■ What this task involves ■
Which lines of the entries below run from the one holding "fun _ _ _ hruns hon" to the one holding "fun _ hst hkind", inclusive? Set down exactly those lines and no others.

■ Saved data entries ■
Segment Open

theorem threadPreempt_saves {l : Fin 8} {t w : Fin 512} {s : State} (hrunning : s.lanes.lane[l].thread = some t.val)
    (hqueued : w.val ∈ s.lanes.lane[l].queue) (hst : s.lanes.thr[w].st = .ready) (hearlier : s.lanes.thr[w].readyAt ≠ s.sysTick)
    (hpreemptive : s.lanes.thr[w].preemptive = true) (hlevel : s.lanes.thr[t].level < s.lanes.thr[w].level)
    (hgate : lanesGated s = false) (hfree : heldOff s.lanes.lane[l].regs = false) :
    exec (.threadPreempt l) s = .next (onLane l (fun y => { y with
        thread := none, queue := joinHead (levelOf s) t.val y.queue })
      (onThr t (fun y => { y with st := .preempted, saved := some s.lanes.lane[l].regs }) s)) := by
  have hlane : Fin.ofNat 512 t.val = t := Fin.ofNat_val_eq_self t
  have habove : (s.lanes.lane[l].queue.any fun u =>
      s.lanes.thr[Fin.ofNat 512 u].st == .ready && s.lanes.thr[Fin.ofNat 512 u].readyAt != s.sysTick &&
        s.lanes.thr[Fin.ofNat 512 u].preemptive && decide (s.lanes.thr[Fin.ofNat 512 t.val].level < s.lanes.thr[Fin.ofNat 512 u].level)) =
      true := by
    refine List.any_eq_true.mpr ⟨w.val, hqueued, ?_⟩
    simp only [Fin.ofNat_val_eq_self]
    simp [hst, hearlier, hpreemptive, hlevel, -Fin.getElem_fin]
  change execThreadPreempt l s = _
  rw [execThreadPreempt]
  dsimp only
  rw [hrunning]
  dsimp only
  rw [habove, if_neg (by simp [hgate, hfree, -Fin.getElem_fin])]
  simp only [hlane]

theorem threadResume_resumes {l : Fin 8} {t : Fin 512} {r : LaneRegs} {s : State} (hhead : queueHead l s = some t)
    (hgate : lanesGated s = false) (hidle : s.lanes.lane[l].thread = none) (hst : s.lanes.thr[t].st = .preempted)
    (hsaved : s.lanes.thr[t].saved = some r) : exec (.threadResume l) s = .next (takeLane l t r s) := by
  change execThreadResume l s = _
  rw [execThreadResume, hhead]
  dsimp only
  rw [if_neg (by simp [hgate, hidle, hst, -Fin.getElem_fin]), hsaved]
  rfl

theorem dispatchTimerInstant_delivers {k : Fin 16} {s : State} (hout : s.sys.dev ≠ .reset) (hrunning : s.lanes.tmr[k].running = true)
    (hdue : s.lanes.tmr[k].nextAt ≤ (if s.lanes.tmr[k].kind = 2 then s.wall else s.sysTick)) (hnap : s.power.power ≠ .nap)
    (hrest : s.power.power ≠ .rest) : exec (.dispatchTimerInstant k) s =
      .next (occurs 9 k.val 0 (s.onLanes fun n => { n with tmr := upd n.tmr k (Timer.pass 0) })) := by
  have hearly : decide ((if s.lanes.tmr[k].kind = 2 then s.wall else s.sysTick) < s.lanes.tmr[k].nextAt) = false :=
    decide_eq_false (Nat.not_lt.mpr hdue)
  have hawake : (s.power.power == .nap || s.power.power == .rest) = false := by simp [hnap, hrest]
  change execDispatchTimerInstant k s = _
  rw [execDispatchTimerInstant]
  dsimp only
  rw [hearly, hawake, if_neg (by simp [hout, hrunning, -Fin.getElem_fin])]
  rfl

/-- Settles O44: the events of acquisition, of the threads and of the dispatcher's timers. -/
theorem acquisitionAndThreadEventsComplete : Obligations.AcquisitionAndThreadEventsComplete := by
  unfold Obligations.AcquisitionAndThreadEventsComplete
  exact ⟨fun _ _ hruns hactive hon hclock hexists => acqChannelSample_samples hruns hactive hon hclock hexists,
    fun _ _ _ hv hnot => acqPinChange_keeps hv hnot,
    fun _ _ _ hruns hon hforce => acqTriggerOccurrence_occurs hruns hon hforce,
    fun _ _ _ hruns hst hdue htime hfree => acqRearm_arms hruns hst hdue htime hfree,
    fun _ hst hkind htime => acqHoldoffEnd_waits hst hkind htime,
    fun _ _ _ hhead hgate hidle hst hearlier hentry => threadStart_starts hhead hgate hidle hst hearlier hentry,
    fun _ _ _ _ hrunning hqueued hst hearlier hpreemptive hlevel hgate hfree =>
      threadPreempt_saves hrunning hqueued hst hearlier hpreemptive hlevel hgate hfree,
    fun _ _ _ _ hhead hgate hidle hst hsaved => threadResume_resumes hhead hgate hidle hst hsaved,
    fun _ _ hout hrunning hdue hnap hrest => dispatchTimerInstant_delivers hout hrunning hdue hnap hrest⟩

end Sys2Proof.Machine

/-! SUPPORT.
The lane instructions of registers, data memory and accumulators (O45 and O46): a plain instruction that issues is its effect on the
lane's registers, one more issued and the program counter one on. -/

namespace Sys2Proof.Machine

/-! Changes of one lane. -/

theorem onLane_congr {l : Fin 8} {f g : Lane → Lane} {s : State} (h : f s.lanes.lane[l] = g s.lanes.lane[l]) :
    onLane l f s = onLane l g s := by
  have hlane : upd s.lanes.lane l f = upd s.lanes.lane l g := by
    refine Vector.ext fun i hi => ?_
    by_cases hl : l = ⟨i, hi⟩
    · subst hl
      exact (upd_same _ _ _).trans (h.trans (upd_same _ _ _).symm)
    · exact (upd_other _ _ ⟨i, hi⟩ _ hl).trans (upd_other _ _ ⟨i, hi⟩ _ hl).symm
  exact congrArg (fun v => s.onLanes fun n => { n with lane := v }) hlane

theorem onLane_fixed {l : Fin 8} {f : Lane → Lane} {s : State} (h : f s.lanes.lane[l] = s.lanes.lane[l]) : onLane l f s = s := by
  have hlane : upd s.lanes.lane l f = s.lanes.lane := by
    refine Vector.ext fun i hi => ?_
    by_cases hl : l = ⟨i, hi⟩
    · subst hl
      exact (upd_same _ _ _).trans h
    · exact upd_other _ _ ⟨i, hi⟩ _ hl
  exact congrArg (fun v => s.onLanes fun n => { n with lane := v }) hlane

theorem onLane_onLane (l : Fin 8) (f g : Lane → Lane) (s : State) : onLane l f (onLane l g s) = onLane l (fun x => f (g x)) s := by
  have hlane : upd (upd s.lanes.lane l g) l f = upd s.lanes.lane l fun x => f (g x) := by
    refine Vector.ext fun i hi => ?_
    by_cases hl : l = ⟨i, hi⟩
    · subst hl
      exact (upd_same _ _ f).trans ((congrArg f (upd_same _ _ g)).trans (upd_same _ _ fun x => f (g x)).symm)
    · exact (upd_other _ _ ⟨i, hi⟩ f hl).trans ((upd_other _ _ ⟨i, hi⟩ g hl).trans (upd_other _ _ ⟨i, hi⟩ _ hl).symm)
  exact congrArg (fun v => s.onLanes fun n => { n with lane := v }) hlane

theorem passStep_onLane_data (l : Fin 8) (d : List Host.Cell → List Host.Cell) (s : State) :
    passStep l (onLane l (fun y => { y with data := d y.data }) s) = onLane l (fun y => { y with data := d y.data }) (passStep l s) := by
  unfold passStep
  rw [onLane_onLane, onLane_onLane]
  rfl

theorem passStep_regs (l : Fin 8) (s : State) : (passStep l s).lanes.lane[l].regs = s.lanes.lane[l].regs := by
  rw [passStep, onLane_same]

theorem passStep_prog (l : Fin 8) (s : State) : (passStep l s).lanes.lane[l].prog = s.lanes.lane[l].prog := by
  rw [passStep, onLane_same]

theorem passStep_data (l : Fin 8) (s : State) : (passStep l s).lanes.lane[l].data = s.lanes.lane[l].data := by
  rw [passStep, onLane_same]

/-! Issue of a plain instruction. -/

/-- The registers after a plain instruction: no load, repeat or branch was pending before it. -/
theorem advance_plain {w : Word} {o r : LaneRegs} (hload : o.load = none) (hrep : o.rep = none) (hdelay : o.delay = none)
    (hpc : r.pc = o.pc) : LaneRegs.advance w o r = ({ r with issued := o.issued + 1, pc := o.pc + 1 }, o.pc.toNat + 1) := by
  have hnext : BitVec.ofNat 13 (o.pc.toNat + 1) = o.pc + 1 := by
    apply BitVec.eq_of_toNat_eq
    simp [BitVec.toNat_add]
  simp only [LaneRegs.advance, hload, hrep, hdelay, nextPc, hpc, hnext]

theorem regs_of_nothing_pending {x : Lane} (hload : x.regs.load = none) (hrep : x.regs.rep = none) :
    { x with regs := { x.regs with load := none, rep := none } } = x := by
  have heta : { x with regs := { x.regs with load := x.regs.load, rep := x.regs.rep } } = x := rfl
  rwa [hload, hrep] at heta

Segment Closed

■ Exercise result ■
    fun _ _ _ hruns hon hforce => acqTriggerOccurrence_occurs hruns hon hforce,
    fun _ _ _ hruns hst hdue htime hfree => acqRearm_arms hruns hst hdue htime hfree,
    fun _ hst hkind htime => acqHoldoffEnd_waits hst hkind htime,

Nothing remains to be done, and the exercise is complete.